-- ==== Sys2Proof/Machine/Rdma.lean ====
section
/-! DEFINITION. Remote memory access over Ethernet: queue pairs, work requests, and the responder
(spec/22_remote_memory_access.md R424 to R439; spec/11_consistency_model.md R259). -/
namespace Sys2Proof.Machine

/-! ## Fields (R425, R426, R451) -/

def WorkReq.fld (w : WorkReq) (lo n : Nat) : Nat := field w.wr.toNat lo n
def WorkReq.laddr (w : WorkReq) : Nat := w.fld 448 64
def WorkReq.raddr (w : WorkReq) : Nat := w.fld 384 64
def WorkReq.cnta (w : WorkReq) : Nat := w.fld 192 64
def WorkReq.addend (w : WorkReq) : Nat := w.fld 160 32
def WorkReq.len (w : WorkReq) : Nat := w.fld 128 32
def WorkReq.waitn (w : WorkReq) : Nat := w.fld 56 40
def WorkReq.waitq (w : WorkReq) : Nat := w.fld 40 16
def WorkReq.waitv (w : WorkReq) : Bool := w.fld 39 1 == 1
/-- OP: 0 SEND, 1 WRITE, 2 READ, 3 FETCH_ADD, 4 CMP_SWAP, 5 RECV. -/
def WorkReq.op (w : WorkReq) : Nat := w.fld 36 3
def WorkReq.fence (w : WorkReq) : Bool := w.fld 35 1 == 1
def WorkReq.rel (w : WorkReq) : Option Nat := if w.fld 34 1 = 1 then some (w.fld 31 3) else none
/-- A READ or an atomic. -/
def WorkReq.reads (w : WorkReq) : Bool := 2 ≤ w.op && w.op ≤ 4
/-- Bytes that come back. -/
def WorkReq.back (w : WorkReq) : Nat := if w.op = 2 then w.len else if w.reads then 8 else 0

def QPair.timeout (q : QPair) : Nat := 4096 * 2 ^ q.par 9 1
def QPair.sendSize (q : QPair) : Nat := q.par 12 2
def QPair.recvSize (q : QPair) : Nat := q.par 14 2
def QPair.mtu (q : QPair) : Nat := 1024 * 2 ^ q.par 16 1
/-- Packets of a message. -/
def QPair.packets (q : QPair) (n : Nat) : Nat := max 1 ((n + q.mtu - 1) / q.mtu)
def psnAdd (a k : Nat) : Nat := (a + k) % 2 ^ 24

def State.updWr (s : State) (q n : Nat) (f : WorkReq → WorkReq) : State :=
  let g (w : WorkReq) : WorkReq := if w.n = n then f w else w
  s.updQp q fun q => { q with sends := q.sends.map g, recvs := q.recvs.map g }

/-! ## The end of a work request (R429, R433) -/

/-- The issuer's ENG counter may be lowered. -/
def State.lowerEng (s : State) (w : WorkReq) : State :=
  s.updThread w.party fun t => (t.updFlight w.flight fun f => { f with done := true }).settleFlights

/-- A work request that has not completed is flushed. -/
def WorkReq.flush (code : Nat) (w : WorkReq) : WorkReq :=
  match w.stage with
  | .waiting | .started _ | .landing _ _ => { w with stage := .flush code }
  | _ => w

/-- A work request that fails gives no signals, however far it is. -/
def WorkReq.fails (code : Nat) (w : WorkReq) : WorkReq :=
  match w.stage with
  | .flush _ | .flushed => w
  | _ => { w with stage := .flush code }

/-- The queue pair enters ERROR with a first error; work request n takes the code, every other one that has not completed is flushed with
FLUSHED. -/
def QPair.fail (q : QPair) (n code : Nat) : QPair :=
  let f (w : WorkReq) : WorkReq := if w.n = n then w.fails code else w.flush 7
  { q with state := .error, firstErr := if q.state == .error then q.firstErr else code
           sends := q.sends.map f, recvs := q.recvs.map f }

/-! ## Chains (R431) -/

/-- The oldest posted request that has not started. -/
def QPair.waiter (q : QPair) : Option WorkReq := q.sends.find? fun w => match w.stage with | .waiting => true | _ => false

/-- The chain of a work request: satisfied, broken, or neither yet. -/
def State.chain (s : State) (w : WorkReq) : Option Bool :=
  if !w.waitv then some true
  else match s.qp? w.waitq with
    | none => none
    | some t => if w.waitn ≤ t.scc then some true else if t.state == .error then some false else none

/-- Requests whose chain is broken are flushed with CHAIN_BROKEN, and their pairs enter ERROR, which may break further chains. -/
def State.breakChains (s : State) : (fuel : Nat) → State
  | 0 => s
  | fuel + 1 =>
    match s.qps.findSome? fun q => if q.state == .error then none else q.waiter.bind fun w => if s.chain w == some false then some (q.n, w.n) else none with
    | none => s
    | some (q, w) => (s.updQp q fun p => p.fail w 8).breakChains fuel

/-- A queue pair enters ERROR by the failure of a work request, and the chains that wait for it break. -/
def State.failWr (s : State) (q n code : Nat) : State := (s.updQp q fun p => p.fail n code).breakChains s.qps.length

/-- The local writes are performed, and their release at RELS is over (R257). The engine is in no cluster, so below .SYS the device's
completion time counts; writes posted to the host are waited for at .SYS alone (R258). -/
def State.wrReleased (s : State) (w : WorkReq) : Bool :=
  (w.owedAcks = 0 || (w.rel != some 4 && s.onlyPosted (.wr w.n))) && (match w.rel with
    | none | some 0 => true
    | some 4 => w.wSys + 20 ≤ s.time
    | some _ => w.wDev + 2 ≤ s.time)

/-- Gone from its queue. -/
def QPair.drop (q : QPair) (n : Nat) : QPair :=
  { q with sends := q.sends.filter (fun w => w.n != n), recvs := q.recvs.filter (fun w => w.n != n) }

/-- Writes of bytes within one line of the context's space by a work request: entries at their place, or what stands in the way. -/
def State.wrPlace (s : State) (c : Context) (w : WorkReq) (kind : QKind) (va : Nat) (bs : List Byte) (need : Need) : Except EngRead (List QEntry) :=
  match s.translate c va need with
  | .cause k => .error (.cause k va)
  | .wait _ => .error .later
  | .ok pa key lease host =>
    let es := engEntries (.wr w.n) c.id Config.clusters 0 va (pa, key, lease, host) (located pa bs) false
    if s.covers c (32 * es.length) then .ok (es.map fun e => { e with kind := kind }) else .error .later

/-- Signals 3 and 4: the count, then the issuer's ENG counter. -/
def State.wrFinish (s : State) (q : QPair) (w : WorkReq) : State :=
  let s := s.updQp q.n fun q =>
    let q := q.drop w.n
    if w.op = 5 then { q with rcc := (q.rcc + 1) % 2 ^ 64 } else { q with scc := (q.scc + 1) % 2 ^ 64 }
  s.lowerEng w

/-- Entries of an engine outside the clusters count for the sampler as they depart (R240). -/
def State.sampleEntries (s : State) (es : List QEntry) : State :=
  es.foldl (fun s e => s.sample e.ctx e.va 0xFF (if e.kind.access = 1 then 5 else 2) (128 * e.line)) s

/-- One step of a work request that only the engine still works on: a line of its local writes, its release, its counter add, its
counts; or the error dwords of a flushed one, which are skipped where they have no translation. -/
def State.wrAdvance (s : State) (q : QPair) (w : WorkReq) : State :=
  match s.ctx? q.ctx with
  | none => s
  | some c =>
    let put (s : State) (es : List QEntry) (st : WrStage) : State :=
      ((s.updWr q.n w.n fun w => { w with stage := st, owedAcks := w.owedAcks + es.length }).sampleEntries es).enqueue c.id es
    match w.stage with
    | .waiting | .started _ => s
    | .landing off rest =>
      if rest.isEmpty then s.updWr q.n w.n fun w => { w with stage := .release }
      else
        let va := (w.laddr + off) % 2 ^ 64
        let k := min rest.length (128 - va % 128)
        match s.wrPlace c w (.store 0) va (rest.take k) .write with
        | .error (.cause _ _) => s.failWr q.n w.n 5
        | .error _ => s
        | .ok es => put s es (.landing (off + k) (rest.drop k))
    | .release =>
      if !s.wrReleased w then s
      else if w.cnta = 0 then s.wrFinish q w
      else match s.wrPlace c w (.add (BitVec.ofNat 64 w.addend)) w.cnta (zeros 1) .both with
        | .error (.cause _ _) => s.failWr q.n w.n 5
        | .error _ => s
        | .ok es => put s es .add
    | .add => if s.onlyPosted (.wr w.n) then s.wrFinish q w else s
    | .flush code =>
      if w.cnta = 0 then put s [] .flushed
      else
        match s.wrPlace c w (.store 0) ((w.cnta + 8) % 2 ^ 64) (leBytes 8 w.va) .write, s.wrPlace c w (.store 0) ((w.cnta + 16) % 2 ^ 64) (leBytes 8 code) .write with
        | .error (.cause _ _), .error (.cause _ _) => put s [] .flushed
        | .error (.cause _ _), .ok es | .ok es, .error (.cause _ _) => put s es .flushed
        | .ok es, .ok fs => if s.covers c (32 * (es.length + fs.length)) then put s (es ++ fs) .flushed else s
        | _, _ => s
    | .flushed =>
      if !s.onlyPosted (.wr w.n) || s.time < w.wDev + 2 then s
      else (s.updQp q.n fun q => { q.drop w.n with flc := (q.flc + 1) % 2 ^ 64 }).lowerEng w

/-- The engine goes on with the oldest work request of each queue. -/
def State.qpAdvance (s : State) (n : Nat) : State :=
  let one (s : State) (head : QPair → Option WorkReq) : State :=
    match s.qp? n with
    | none => s
    | some q => match head q with | some w => s.wrAdvance q w | none => s
  one (one s fun q => q.sends.head?) fun q => q.recvs.head?

/-! ## QPOST and QSTAT (R427, R428, R434) -/

/-- The checks of a work request's fields. -/
def State.wrBad (s : State) (ctx : Nat) (w : WorkReq) : Option (Cause × Nat) :=
  let recv := w.op == 5
  let mine (n : Nat) : Bool := match s.qp? n with | some q => q.ctx == ctx | none => false
  let zero := match w.op with
    | 0 => w.raddr != 0 || w.fld 96 32 != 0 || w.fld 320 64 != 0 || w.fld 256 64 != 0
    | 1 | 2 => w.fld 320 64 != 0 || w.fld 256 64 != 0
    | 3 => w.fld 256 64 != 0
    | 4 => false
    | _ => w.raddr != 0 || w.fld 96 32 != 0 || w.fld 320 64 != 0 || w.fld 256 64 != 0
  let atomic := w.op == 3 || w.op == 4
  if w.fld 0 31 != 0 || 6 ≤ w.op || zero || (if atomic then w.len != 8 else decide (2 ^ 31 < w.len)) || (recv && (w.waitv || w.fence)) ||
      !mine w.waitq || (match w.rel with | some r => decide (5 ≤ r) | none => w.fld 31 3 != 0) then some (.illegalOperand, 0)
  else if atomic && w.laddr % 8 != 0 then some (.misaligned, w.laddr)
  else if atomic && w.raddr % 8 != 0 then some (.misaligned, w.raddr)
  else if w.cnta % 8 != 0 then some (.misaligned, w.cnta)
  else none

/-- The target queue is full. -/
def QPair.full (q : QPair) (w : WorkReq) : Bool :=
  if w.op = 5 then decide (q.recvSize ≤ q.recvs.length) else decide (q.sendSize ≤ q.sends.length)

def execQpost (o : SSL) (s : State) : Host.Outcome State Fault Refusal :=
  issueOp (.qpost o) s fun σ s =>
    let qn := (σ.t.rs s.tick o.a).toNat
    if qn / 2 ^ 16 != 0 then .raise s .illegalOperand 0 none
    else match s.qp? qn with
      | none => .raise s .protection 0 none
      | some q =>
        if q.ctx != σ.c.id then .raise s .protection 0 none
        else match s.check σ .g 64 .read 0 (σ.t.rs s.tick o.b).toNat with
          | .bad _ c fa => .raise s c fa none
          | .absent a => .raise s .pageFault a.va none
          | .wait _ => .hold s
          | .ok a =>
            if !σ.t.storesDone || s.readBarred σ (a.pa.getD 0) || (q.sendSize ≤ q.sends.length && q.recvSize ≤ q.recvs.length) then .hold s
            else match s.readDesc σ a 64 with
              | (_, .later) | (_, .moving) => .hold s
              | (s, .cause c fa) => .raise s c fa none
              | (s', .got bs _) =>
                let w : WorkReq := ⟨s'.nextWr, a.va, BitVec.ofNat 512 (fromBytes bs), σ.p, σ.t.nextId, .waiting, 0, [], 0, 0, 0, 0, false⟩
                if q.full w && w.op < 6 then .hold s
                else match s'.wrBad σ.c.id w with
                  | some (c, fa) => .raise s' c fa none
                  | none =>
                    let w := if q.state == .error then { w with stage := .flush 7 } else w
                    let s' := { s' with nextWr := s'.nextWr + 1 }
                    let s' := s'.updQp qn fun q => if w.op = 5 then { q with recvs := q.recvs ++ [w] } else { q with sends := q.sends ++ [w] }
                    .done s' none (some (σ.cmdFlight (.qpost o)))

/-- A RECV that no SEND has consumed. -/
def WorkReq.unconsumed (w : WorkReq) : Bool := !w.consumed

/-- The status word. A queue pair that has not been taken to RTS reads as STATE 0. -/
def QPair.status (q : QPair) : Nat :=
  let st := match q.state with | .init => 0 | .rts => 1 | .error => 2
  st * 2 ^ 56 + (if q.state == .error then q.firstErr else 0) * 2 ^ 48 + q.sends.length * 2 ^ 35 +
    (q.recvs.filter WorkReq.unconsumed).length * 2 ^ 22 + q.port * 2 ^ 16

def execQstat (o : DA) (s : State) : Host.Outcome State Fault Refusal :=
  issueOp (.qstat o) s fun σ s =>
    let a := (σ.t.rs s.tick o.a).toNat
    if a / 2 ^ 18 != 0 then .raise s .illegalOperand 0 none
    else
      let x := match s.qp? (a % 2 ^ 16) with
        | none => 0
        | some q =>
          if q.ctx != σ.c.id then 0
          else match a / 2 ^ 16 with
            | 0 => q.status
            | 1 => q.scc
            | 2 => q.rcc
            | _ => q.flc
      .done (s.updThread σ.p fun t => t.putS s.tick o.d (BitVec.ofNat 64 x)) none none

/-! ## The requester (R429, R431, R432) -/

/-- Reads sectors at their homes, all of which can be read: what they hold, how many are charged, and the lines read. -/
def State.homeSectors (s : State) (who : Owner) : List (Nat × Place) → State × List SectorBytes × Nat × List Nat
  | [] => (s, [], 0, [])
  | (sec, x) :: rest =>
    let near := !x.2.2.2 && inMemory x.1
    let (s, g) : State × Got :=
      if near then
        let p := s.peek x.2.1 x.1 32
        (s.countElided x.1, ⟨p.bytes, p.bad, true⟩)
      else s.engSector who Config.clusters x
    let (s, xs, n, ls) := s.homeSectors who rest
    (s, (sec, g.bytes, g.bad) :: xs, if g.atHome then n + 1 else n, if near then lineOf x.1 :: ls else ls)

/-- Reads translated sectors at their homes, all of which can be read: each counts for the sampler, reader counts fall, and what peers
returned is dropped (R221, R240, R419). The answer tells how many a local source is charged for. -/
def State.readHomes (s : State) (who : Owner) (ctx : Nat) (places : List (Nat × Place)) : State × List SectorBytes × Nat :=
  let (s, xs, n, lines) := (s.sampleSectors ctx 4 (places.map fun x => (x.1, none)) places).homeSectors who places
  ((s.lowerCounts lines).endReads who, xs, n)

/-- Reads a local source at its homes, charged to the context's read bytes (R427). -/
def State.srcSectors (s : State) (c : Context) (w : WorkReq) : State × Except EngRead (List SectorBytes) :=
  match s.placeSectors c ((sectorsOf w.laddr w.len).map fun x => (x, none)) with
  | (s, .error e) => (s, .error e)
  | (s, .ok places) =>
    match s.readyAll (.wr w.n) c.id Config.clusters 0 places with
    | (s, some (.cause k a)) => (s.endReads (.wr w.n), .error (.cause k a))
    | (s, some e) => (s, .error e)
    | (s, none) =>
      let (s, xs, n) := s.readHomes (.wr w.n) c.id places
      (s.updCtx c.id fun c => c.chargeRead (32 * n), .ok xs)

/-- Packets of a request go out. -/
def WorkReq.request (w : WorkReq) : WireKind × List Byte :=
  let head := leBytes 8 w.raddr ++ leBytes 4 (w.fld 96 32) ++ leBytes 4 w.len
  match w.op with
  | 0 => (.send, w.data)
  | 1 => (.write, head ++ w.data)
  | 2 => (.readReq, head)
  | 3 => (.fetchAdd, head ++ leBytes 8 (w.fld 320 64))
  | _ => (.cmpSwap, head ++ leBytes 8 (w.fld 320 64) ++ leBytes 8 (w.fld 256 64))

/-- A started request's packets leave, for the first time or again. -/
def State.transmit (s : State) (q : QPair) (w : WorkReq) : State :=
  let (k, bs) := w.request
  (s.sendWire q.n k w.psn bs s.time).updWr q.n w.n fun w => { w with stage := .started s.time }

* PROBLEM STATEMENT:
In the entries above, take the line containing "(s, none) =>" and each later line through the last, and repeat them exactly. Output nothing else.

* ANSWER BELOW:
    | (s, none) =>
      let (s, xs, n) := s.readHomes (.wr w.n) c.id places
      (s.updCtx c.id fun c => c.chargeRead (32 * n), .ok xs)

/-- Packets of a request go out. -/
def WorkReq.request (w : WorkReq) : WireKind × List Byte :=
  let head := leBytes 8 w.raddr ++ leBytes 4 (w.fld 96 32) ++ leBytes 4 w.len
  match w.op with
  | 0 => (.send, w.data)
  | 1 => (.write, head ++ w.data)
  | 2 => (.readReq, head)
  | 3 => (.fetchAdd, head ++ leBytes 8 (w.fld 320 64))
  | _ => (.cmpSwap, head ++ leBytes 8 (w.fld 320 64) ++ leBytes 8 (w.fld 256 64))

/-- A started request's packets leave, for the first time or again. -/
def State.transmit (s : State) (q : QPair) (w : WorkReq) : State :=
  let (k, bs) := w.request
  (s.sendWire q.n k w.psn bs s.time).updWr q.n w.n fun w => { w with stage := .started s.time }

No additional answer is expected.